*** Data provided Section Begins ***

-- ==== Sys2Proof/Certificates/Slice0/Obligations.lean ====
section
/-! DEFINITION. The statements for the provers. A `drawCount := k` under "there is k" says that the counter of the free
values may have moved: no statement rests on a free value. -/

open Sys2Proof Sys2Proof.Machine

/-! ### Encodings and the step -/

/-- R100 to R103: a well-formed host transaction comes back from its own word, for every register, index and value and
for every `SR_BUF_CAP`. -/
def Obligations.HostWordDecodesToItsTransaction : Prop :=
  ∀ (cap : Nat) (t : HostTxn), t.wf cap = true → decodeWord cap (encodeTxn t) = .ok t

/-- R100 to R103: a host word the block accepts is the word of the transaction it stands for, and that transaction is
well formed: no two words mean the same, and no bit of a word is ignored. -/
def Obligations.AcceptedHostWordHasOneMeaning : Prop :=
  ∀ (cap : Nat) (w : HostWord) (t : HostTxn), decodeWord cap w = .ok t → t.wf cap = true ∧ encodeTxn t = w

/-- Every host word that R105 and sections 7 and 8 of 95_test_vectors.md write out decodes to the transaction it stands
for (with `SR_BUF_CAP = 64`, as in Program 3), or is refused where section 7 says so; every wire code of R86 and every
command code of R95 decodes as a row of the opcode table; and each row decodes from the model's own encoding of it. -/
def Obligations.SpecWordsDecode : Prop :=
  (∀ p ∈ specHostWords, decodeWord 64 p.1 = .ok p.2) ∧
  (∀ w ∈ specRefusedWords, ∀ t, decodeWord 64 w ≠ .ok t) ∧
  (∀ p ∈ ([(0x01, .ping), (0x02, .read), (0x03, .write), (0x04, .bwrite), (0x05, .btrigger), (0x82, .syncread),
      (0x83, .syncwrite)] : List (Nat × Instr)), decodeTableWord 8 p.1 = some p.2) ∧
  (∀ p ∈ ([(0x00, .nop), (0x01, .cksum), (0x02, .encode), (0x03, .decode), (0x04, .send), (0x05, .flushRx),
      (0x06, .recv), (0x07, .xact), (0x10, .srBegin), (0x11, .srXfer), (0x12, .srExtract), (0x13, .srNextByte),
      (0x14, .srNextWord), (0x15, .srEnd), (0x20, .h2b), (0x21, .b2h), (0x22, .smDec), (0x23, .smEnc)]
      : List (Nat × Instr)), decodeTableWord 64 p.1 = some p.2) ∧
  ∀ i : Instr, decodeTableWord (encode i).1 (encode i).2 = some i

/-- R96, R239, R256: the illegal codes are the three ranges, and writing one to `CMD` raises ILLEGAL_CMD and changes
nothing else: `RESULT`, every other register, buffer and stream are as before. -/
def Obligations.IllegalCommandCodes : Prop :=
  (∀ c : Byte, Instr.ofCommand? c = none ↔
    (0x08 ≤ c.toNat ∧ c.toNat ≤ 0x0F) ∨ (0x16 ≤ c.toNat ∧ c.toNat ≤ 0x1F) ∨ 0x24 ≤ c.toNat) ∧
  ∀ (s : State) (c : Byte) (rest : List Input),
    (0x08 ≤ c.toNat ∧ c.toNat ≤ 0x0F) ∨ (0x16 ≤ c.toNat ∧ c.toNat ≤ 0x1F) ∨ 0x24 ≤ c.toNat →
    s.inputs = .transaction (BitVec.ofNat 64 c.toNat) :: rest →
    step s = .next { s with inputs := rest, cmd := c, err := 0x05, esub := 0x00 }

/-- R103: a host transaction has no step exactly when one of the clauses (a) to (i) holds; otherwise it has one. -/
def Obligations.RefusedExactlyByTheClauses : Prop :=
  ∀ (s : State) (w : HostWord) (rest : List Input), s.inputs = .transaction w :: rest →
    (RefusedWord s.srBufCap.toNat w → ∃ why, step s = .refused (.hostTransaction why)) ∧
    (¬ RefusedWord s.srBufCap.toNat w → ∃ t, step s = .next t)

/-- R95: a host write of a listed code to `CMD` runs the command, with the code in `CMD` (R23) and the transaction
issued. -/
def Obligations.CommandCodeRunsItsCommand : Prop :=
  ∀ (s : State) (rest : List Input) (c : Byte) (i : Instr),
    (c, i) ∈ ([(0x00, .nop), (0x01, .cksum), (0x02, .encode), (0x03, .decode), (0x04, .send), (0x05, .flushRx),
      (0x06, .recv), (0x07, .xact), (0x10, .srBegin), (0x11, .srXfer), (0x12, .srExtract), (0x13, .srNextByte),
      (0x14, .srNextWord), (0x15, .srEnd), (0x20, .h2b), (0x21, .b2h), (0x22, .smDec), (0x23, .smEnc)]
        : List (Byte × Instr)) →
    s.inputs = .transaction (BitVec.ofNat 64 c.toNat) :: rest →
    step s = exec i { s with inputs := rest, cmd := c }

/-- R86, R170, R192 (the model's reading of the wire rows, log 8): XACT with a wire code in `A_INSTR` is that wire
instruction; SyncRead's transaction is SR_XFER; and an opcode-table row stored by `withFetchWord` is what the next step
runs (log 13). -/
def Obligations.WireInstructionIsItsTransaction : Prop :=
  (∀ (s : State) (i : Instr),
    (s.aInstr, i) ∈ ([(0x01, .ping), (0x02, .read), (0x03, .write), (0x04, .bwrite), (0x05, .btrigger),
      (0x83, .syncwrite)] : List (Byte × Instr)) → exec .xact s = exec i s) ∧
  (∀ s : State, exec .syncread s = exec .srXfer s) ∧
  (∀ (s : State) (i : Instr), ∃ a c : Byte,
    step (s.withFetchWord (encode i).1 (encode i).2) = exec i { s with aInstr := a, cmd := c })

/-- R54 and R284: an arrival is appended to `RXQ` and nothing else changes; with nothing pending the block waits (that
waiting is a step that changes nothing is the model's choice, log 1). -/
def Obligations.ArrivalsAppendAndTheBlockWaits : Prop :=
  (∀ (s : State) (bytes : List Byte) (rest : List Input), s.inputs = .arrival bytes :: rest →
    step s = .next { s with inputs := rest, rxq := s.rxq ++ bytes }) ∧
  ∀ s : State, s.inputs = [] → step s = .next s

/-- R67 and R101: a register write other than to `CMD` only stores the value; a write to `HBUF` only stores the byte; a
read changes nothing of the block and returns the register, or the byte where R104 does not leave it unspecified; a
read of `STATUS` while `SV = 0` returns some value (R27). -/
def Obligations.HostAccessesOnlyStoreOrRead : Prop :=
  ∀ (s : State) (w : HostWord) (rest : List Input) (t : HostTxn),
    s.inputs = .transaction w :: rest → decodeWord s.srBufCap.toNat w = .ok t →
    match t with
    | .regWrite r v =>
      r ≠ .cmd → ∃ u, step s = .next u ∧ u.reg r = v ∧ RegsKept [r] s u ∧ BuffersKept s u ∧ StreamsKept s u ∧
        u.srBufCap = s.srBufCap ∧ u.hostReads = s.hostReads ∧ u.inputs = rest
    | .regRead r =>
      ∃ v k, (r ≠ .status ∨ s.sv = true → v = s.reg r) ∧
        step s = .next { s with inputs := rest, hostReads := s.hostReads ++ [v], drawCount := k }
    | .bufWrite i v =>
      ∃ u, step s = .next u ∧ u.byteAt .hbuf i.toNat = some v ∧
        (∀ b j, (b, j) ≠ (Buf.hbuf, i.toNat) → (u.buf b).load j = (s.buf b).load j) ∧
        RegsKept [] s u ∧ StreamsKept s u ∧ u.srBufCap = s.srBufCap ∧ u.hostReads = s.hostReads ∧ u.inputs = rest
    | .bufRead b i =>
      ∃ (v : Byte) (k : Nat), (∀ x, s.byteAt b i.toNat = some x → v = x) ∧
        step s = .next { s with inputs := rest, hostReads := s.hostReads ++ [v.setWidth 32], drawCount := k }

/-- R105, R106: the lines of a host program: a transaction form is one word, and a pseudo-instruction is the words of the
lines it stands for, in order, for every operand and list. What an empty list and a list of more than 65536 entries
stand for is the model's choice (log 11). -/
def Obligations.PseudoInstructionsExpand : Prop :=
  (∀ (r : Reg) (v : Word), (AsmLine.wr r v).words = [packHostWord 0 0 r.number v.toNat]) ∧
  (∀ r : Reg, (AsmLine.rd r).words = [packHostWord 1 0 r.number 0]) ∧
  (∀ (i : Half) (v : Word), (AsmLine.wb i v).words = [packHostWord 2 1 i.toNat v.toNat]) ∧
  (∀ (b : Buf) (i : Half), (AsmLine.rb b i).words = [packHostWord 3 (Space.buf b).code i.toNat 0]) ∧
  (∀ (i : Instr) (c : Byte), i.commandCode? = some c →
    (AsmLine.cmd i).words = (AsmLine.wr .cmd (c.setWidth 32)).words) ∧
  (∀ a : Word, assemble [.ping a] = assemble [.wr .aInstr 0x01, .wr .aAddr a, .cmd .xact]) ∧
  (∀ a r n : Word, assemble [.read a r n] =
    assemble [.wr .aInstr 0x02, .wr .aAddr a, .wr .aReg r, .wr .aLen n, .cmd .xact]) ∧
  (∀ (a r : Word) (data : List Word), assemble [.write a r data] =
    assemble (data.mapIdx (fun j b => .wb (BitVec.ofNat 16 j) b) ++
      [.wr .aInstr 0x03, .wr .aAddr a, .wr .aReg r, .wr .aLen (BitVec.ofNat 32 data.length), .cmd .xact])) ∧
  (∀ (a r : Word) (data : List Word), assemble [.bwrite a r data] =
    assemble (data.mapIdx (fun j b => .wb (BitVec.ofNat 16 j) b) ++
      [.wr .aInstr 0x04, .wr .aAddr a, .wr .aReg r, .wr .aLen (BitVec.ofNat 32 data.length), .cmd .xact])) ∧
  (∀ a : Word, assemble [.btrigger a] = assemble [.wr .aInstr 0x05, .wr .aAddr a, .cmd .xact]) ∧
  (∀ (r len : Word) (records : List (List Word)), assemble [.syncwrite r len records] =
    assemble (records.flatten.mapIdx (fun j b => .wb (BitVec.ofNat 16 j) b) ++
      [.wr .aInstr 0x83, .wr .aReg r, .wr .aLen len, .wr .aCnt (BitVec.ofNat 32 records.length), .cmd .xact])) ∧
  (∀ n len : Word, assemble [.srbegin n len] = assemble [.wr .aCnt n, .wr .aLen len, .cmd .srBegin]) ∧
  (∀ (r : Word) (ids : List Word), assemble [.srxfer r ids] =
    assemble (ids.mapIdx (fun j b => .wb (BitVec.ofNat 16 j) b) ++
      [.wr .aReg r, .wr .aCnt (BitVec.ofNat 32 ids.length), .cmd .srXfer])) ∧
  (∀ a : Word, assemble [.srextract a] = assemble [.wr .aAddr a, .cmd .srExtract]) ∧
  ∀ e : Word, assemble [.setend e] = assemble [.wr .ctrl e]
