-- ==== Sys2Proof/Laws/Endian.lean ====
section
/-! SUPPORT. The laws of the adapter's arithmetic: the halves of a word, and a sign bit set or cleared. -/

namespace Sys2Proof.Machine

theorem low_high_eq_extract (w : Half) :
    BitVec.ofNat 8 (w.toNat % 256) = w.extractLsb' 0 8 ∧ BitVec.ofNat 8 (w.toNat / 256) = w.extractLsb' 8 8 := by
  constructor <;> apply BitVec.eq_of_toNat_eq <;> simp [BitVec.extractLsb'_toNat, Nat.shiftRight_eq_div_pow]

theorem State.signBit_eq_extract (s : State) : s.signBit = (s.aSbit.extractLsb' 0 4).toNat := by
  simp [State.signBit, BitVec.extractLsb'_toNat]

theorem State.signBit_lt (s : State) : s.signBit < 16 := by
  unfold State.signBit
  omega

theorem toNat_bit {n : Nat} (hn : n < 16) : (1#16 <<< n).toNat = 2 ^ n := by
  rw [BitVec.toNat_shiftLeft, Nat.shiftLeft_eq]
  simp
  exact Nat.pow_lt_pow_right (by omega) hn

/-- A word whose bit `n` is set is that bit and the word with it cleared. -/
theorem toNat_eq_bit_add_clear {w : Half} {n : Nat} (hn : n < 16) (h : w.getLsbD n = true) :
    w.toNat = 2 ^ n + (w &&& ~~~ (1#16 <<< n)).toNat := by
  have hz : (1#16 <<< n) &&& (w &&& ~~~ (1#16 <<< n)) = 0 := by
    ext i hi
    by_cases hi' : i = n <;> simp [hi']
    omega
  have hw : w = (1#16 <<< n) ||| (w &&& ~~~ (1#16 <<< n)) := by
    ext i hi
    simp only [BitVec.getElem_or, BitVec.getElem_and, BitVec.getElem_not]
    by_cases hi' : i = n
    · subst hi'
      simp [← BitVec.getLsbD_eq_getElem, h]
    · have : (1#16 <<< n)[i] = false := by
        simp
        omega
      simp [this]
  rw [← toNat_bit hn, ← BitVec.toNat_add_of_and_eq_zero hz, BitVec.add_eq_or_of_and_eq_zero _ _ hz, ← hw]

theorem clear_of_not_set {w : Half} {n : Nat} (h : w.getLsbD n = false) : (w &&& ~~~ (1#16 <<< n)) = w := by
  ext i hi
  simp only [BitVec.getElem_and, BitVec.getElem_not]
  by_cases hi' : i = n
  · subst hi'
    simp [← BitVec.getLsbD_eq_getElem, h]
  · have : (1#16 <<< n)[i] = false := by
      simp
      omega
    simp [this]

/-- Adding a bit that is clear in a 16-bit magnitude is setting it, and stays in 16 bits. -/
theorem add_bit_eq_or {m n : Nat} (hm : m ≤ 0xFFFF) (hn : n < 16) (hb : m.testBit n = false) :
    m + 2 ^ n = m ||| 1 <<< n ∧ m ||| 1 <<< n < 2 ^ 16 := by
  have hlt : m ||| 1 <<< n < 2 ^ 16 := Nat.or_lt_two_pow (by omega) (by
    rw [Nat.one_shiftLeft]
    exact Nat.pow_lt_pow_right (by omega) hn)
  refine ⟨?_, hlt⟩
  have hz : (BitVec.ofNat 16 m) &&& (1#16 <<< n) = 0 := by
    ext i hi
    by_cases hi' : i = n
    · subst hi'
      simp [← BitVec.getLsbD_eq_getElem, BitVec.getLsbD_ofNat, hb]
    · have : (1#16 <<< n)[i] = false := by
        simp
        omega
      simp [this]
  have h1 := BitVec.toNat_add_of_and_eq_zero hz
  rw [BitVec.add_eq_or_of_and_eq_zero _ _ hz, BitVec.toNat_or, toNat_bit hn,
    show (BitVec.ofNat 16 m).toNat = m by simp; omega] at h1
  rw [← h1, Nat.one_shiftLeft]

/-- Sign-magnitude decoding in the words of R233: the magnitude is the word with bit `S` cleared. -/
theorem smDecode_eq (w : Half) {n : Nat} (hn : n < 16) (se : Bool) :
    smDecode w n se =
      if se = false then (w.toNat : Int)
      else if w.getLsbD n then -((w &&& ~~~ (1#16 <<< n)).toNat : Int)
      else ((w &&& ~~~ (1#16 <<< n)).toNat : Int) := by
  unfold smDecode
  by_cases h1 : se = false
  · rw [if_pos h1, if_pos h1]
  rw [if_neg h1, if_neg h1]
  by_cases h2 : w.getLsbD n = true
  · rw [if_pos h2, if_pos h2, toNat_eq_bit_add_clear hn h2, Nat.add_sub_cancel_left]
  · rw [if_neg h2, if_neg h2, clear_of_not_set (by simpa using h2)]

end Sys2Proof.Machine
end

*** Data provided Section Ends ***

### About this exercise
Only the lines from the beginning of the data above through the line containing "to the transaction it stands" should be repeated, exactly as they appear.

### Response
-- ==== Sys2Proof/Certificates/Slice0/Obligations.lean ====
section
/-! DEFINITION. The statements for the provers. A `drawCount := k` under "there is k" says that the counter of the free
values may have moved: no statement rests on a free value. -/

open Sys2Proof Sys2Proof.Machine

/-! ### Encodings and the step -/

/-- R100 to R103: a well-formed host transaction comes back from its own word, for every register, index and value and
for every `SR_BUF_CAP`. -/
def Obligations.HostWordDecodesToItsTransaction : Prop :=
  ∀ (cap : Nat) (t : HostTxn), t.wf cap = true → decodeWord cap (encodeTxn t) = .ok t

/-- R100 to R103: a host word the block accepts is the word of the transaction it stands for, and that transaction is
well formed: no two words mean the same, and no bit of a word is ignored. -/
def Obligations.AcceptedHostWordHasOneMeaning : Prop :=
  ∀ (cap : Nat) (w : HostWord) (t : HostTxn), decodeWord cap w = .ok t → t.wf cap = true ∧ encodeTxn t = w

/-- Every host word that R105 and sections 7 and 8 of 95_test_vectors.md write out decodes to the transaction it stands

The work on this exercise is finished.